Living a healthy and clean lifestyle can be challenging in the modern era, no matter how often you clean your home from top to bottom. 

But, did you know that some common household products can potentially be housing nasties? To help you keep your home safe, here are four toxic products that could be hiding in your house.

Non-Stick Cookware

When it comes to the kitchen, you’ll want to choose your cookware carefully.

Many non-stick pans contain the chemical perfluorooctoanoic acid (PFOA), a carcinogen that’s been linked to neonatal mortality, endocrine disruption, reduced birth size and physical developmental delays. 

That said, the problem only exists if these pans become overheated, says emeritus professor of chemistry at the University of Pittsburgh, Robert L. Wolke. 

When this happens, the coating on the pans may begin to break down, releasing toxic gases. 

So how hot is “too hot”? Experts agree that anything over 500 degrees Fahrenheit is too hot. 

Keep your pans cooler by not pre-heating them empty, covering the whole pan with food and using a low to medium heat as much as possible. 

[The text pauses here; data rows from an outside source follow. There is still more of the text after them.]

/-- The offsets of the nine string words (R10). -/
def stringOffsets : List Offset := (List.range 9).map fun k => BitVec.ofNat 7 (0x20 + 4 * k)

/-- What the reads at the string words answer (R17, R151). -/
theorem map_hostValue_stringOffsets (s : State) :
    (stringOffsets.map fun off => (off, hostValue off s)) =
      stringOffsets.zip ((List.range 9).map (stringWord s.strbuf)) := by
  rw [stringOffsets, List.map_map, List.zip_map']
  refine List.map_congr_left fun k hk => ?_
  rw [Function.comp, hostValue_stringWord (Nat.le_of_lt_succ (List.mem_range.mp hk))]

/-- Settles O57: the reads of the call are the length and the string words that the operation leaves (O40), and those
unpack to the start of the buffer (O55). -/
theorem readStringCallReturns : Obligations.ReadStringCallReturns := by
  intro s reg ready agenda
  obtain ⟨t₀, k, t, accepted, -, -, -, -, -, -, run, strlen, strbuf, -, -, committed, -⟩ :=
    rdstrReadsString reg { s with agenda := [] } ready rfl
  have short := bigRdstr_chars_length_le reg s.periph
  obtain ⟨j, u, before, call, ended, reads⟩ :=
    runs_call (i := .rdstr reg) (offs := 0x10#7 :: stringOffsets) ready agenda (by decide) accepted run committed.busy
  refine ⟨j, u, before, (List.range 9).map (stringWord t.strbuf), call, ended, rfl, ?_, ?_⟩
  · have length : hostValue 0x10#7 t = BitVec.ofNat 32 (bigRdstr reg s.periph).chars.length := by
      rw [← strlen, BitVec.ofNat_toNat]
      rfl
    rw [reads, List.map_cons, map_hostValue_stringOffsets, length]
    rfl
  · rw [stringUnpacks t.strbuf _ short]
    exact map_byteAt_of_getD short strbuf

end Sys2Proof.Machine
end

section
/-! The record of the first fault: what enters it, and that only `Reset` clears it (R13, R170, R174, R175, R178). -/

namespace Sys2Proof.Machine

variable {s t : State} {v : Word} {c : CommandFault}

/-! ### Fault entry -/

/-- A later fault changes nothing (R174). -/
theorem raise_of_fault (recorded : s.fault = true) : s.raise c v = s :=
  if_pos recorded

/-- The first fault is recorded (R174). -/
theorem raise_of_no_fault (clear : s.fault = false) :
    s.raise c v = { s with fault := true, cause := causeCode c, finfo := v } :=
  if_neg (Bool.eq_false_iff.mp clear)

/-- Settles O15: `raise` tests `FAULT` first, and `causeCode` gives the two codes of R170. -/
theorem faultEntry : Obligations.FaultEntry := by
  intro s f v
  refine ⟨raise_of_fault, fun clear => ?_⟩
  rw [raise_of_no_fault clear]
  cases f <;> rfl

/-! ### What a step does to the record -/

/-- `t` has the fault record of `s`. -/
structure SameRecord (s t : State) : Prop where
  fault : t.fault = s.fault
  cause : t.cause = s.cause
  finfo : t.finfo = s.finfo

/-- The turns to come are no part of the record. -/
theorem SameRecord.of_agenda {turns : List Turn} (same : SameRecord { s with agenda := turns } t) : SameRecord s t :=
  { same with }

/-- The fault that a write of `v` to `CMD` raises in `s`, by the table of R170; the busy test comes first (R178). -/
inductive WriteFault (s : State) (v : Word) : CommandFault → Prop where
  | whileBusy : s.busy = true → WriteFault s v .commandWhileBusy
  | illegal : s.busy = false → ¬ Legal v → WriteFault s v .illegalCommand

/-- The turns to come do not matter to the table. -/
theorem WriteFault.of_agenda {turns : List Turn} (fault : WriteFault { s with agenda := turns } v c) : WriteFault s v c := by
  cases fault with
  | whileBusy busy => exact .whileBusy busy
  | illegal ready illegal => exact .illegal ready illegal

/-- No micro-step raises a fault, a failed transaction neither (R170, R173). -/
theorem MicroStep.sameRecord (m : MicroStep s t) : SameRecord s t := by
  cases m with
  | commit => exact ⟨commit_fault s, commit_cause s, commit_finfo s⟩
  | _ => exact ⟨rfl, rfl, rfl⟩

theorem not_legal_of_decode_error {e : Illegal} (rejected : decode v = .error e) : ¬ Legal v := by
  intro legal
  obtain ⟨i, decoded⟩ := (legal_iff_decode v).mp legal
  simp [rejected] at decoded

/-- A write to `CMD` that is not accepted is a fault entry. -/
theorem CommandWrite.same_or_raised (w : CommandWrite v s t) :
    SameRecord s t ∨ ∃ c, WriteFault s v c ∧ t = s.raise c v := by
  cases w with
  | accepted => exact .inl ⟨rfl, rfl, rfl⟩
  | dropped busy => exact .inr ⟨_, .whileBusy busy, rfl⟩
  | rejected _ ready error => exact .inr ⟨_, .illegal ready (not_legal_of_decode_error error), rfl⟩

Of course, you can also switch to cast iron and stainless steel, which are safer.

Plastic Food Containers

Organizing your pantry in style can often involve countless containers and jars to keep everything in order. 

While most plastic is fine, some containers should be avoided, or at least not be reused. 

Avoid polyvinyl chloride (found in fruit juice and cooking oil bottles and clear food packaging; look for the symbol “V”) and polycarbonate (which may contain bisphenol A, or BPA; look for “PC” or “Other”).

Stain Repellants

Products that can keep stains off your upholstery can also be harmful. 

Over time, the fluoropolymers in the sprays can break down into perfluorochemicals (PFCs). 

While the jury is out on their long-term health effects, PFCs have been linked with changes in liver and thyroid function, increased tumor sizes in some organs and reproductive issues. 

Look for sprays that do not contain fluorochemicals or PTFE resin.

Household Cleaners

It might be surprising, but manufacturers of household cleaning products are not obliged to list their ingredients (unlike makers of cosmetics and toiletries, for example). 

This means we can never be exactly sure of what’s in our kitchen spray. 

Most health experts agree that these cleaners probably won’t cause us harm, but a recent UN report called for more research into products with potential endocrine-disrupting chemicals (EDCs). 

If you’re worried about what’s in your Ajax, check out our tips for non-toxic cleaning.

General Rules for Lowering Toxicity

  1. Choose fragrance-free products. Anything with an added scent is likely to contain phthalates, which are known as endocrine disruptors. Steer clear of air fresheners and aerosol sprays. Open a window instead, or use our simple recipe for linen water to make your home smell fresh and amazing in a snap.
  2. Add plants to your home — they detox the air naturally.
  3. Get dust under control. Not only does dust aggravate allergies, but it can also contain hazardous particles — we’re talking lead, fire retardants, and pesticides. Vacuum regularly (with a HEPA filter) and be sure to get under furniture and into every nook and cranny.
  4. Use glass instead of plastic whenever possible. Don’t microwave plastic, even cling wrap.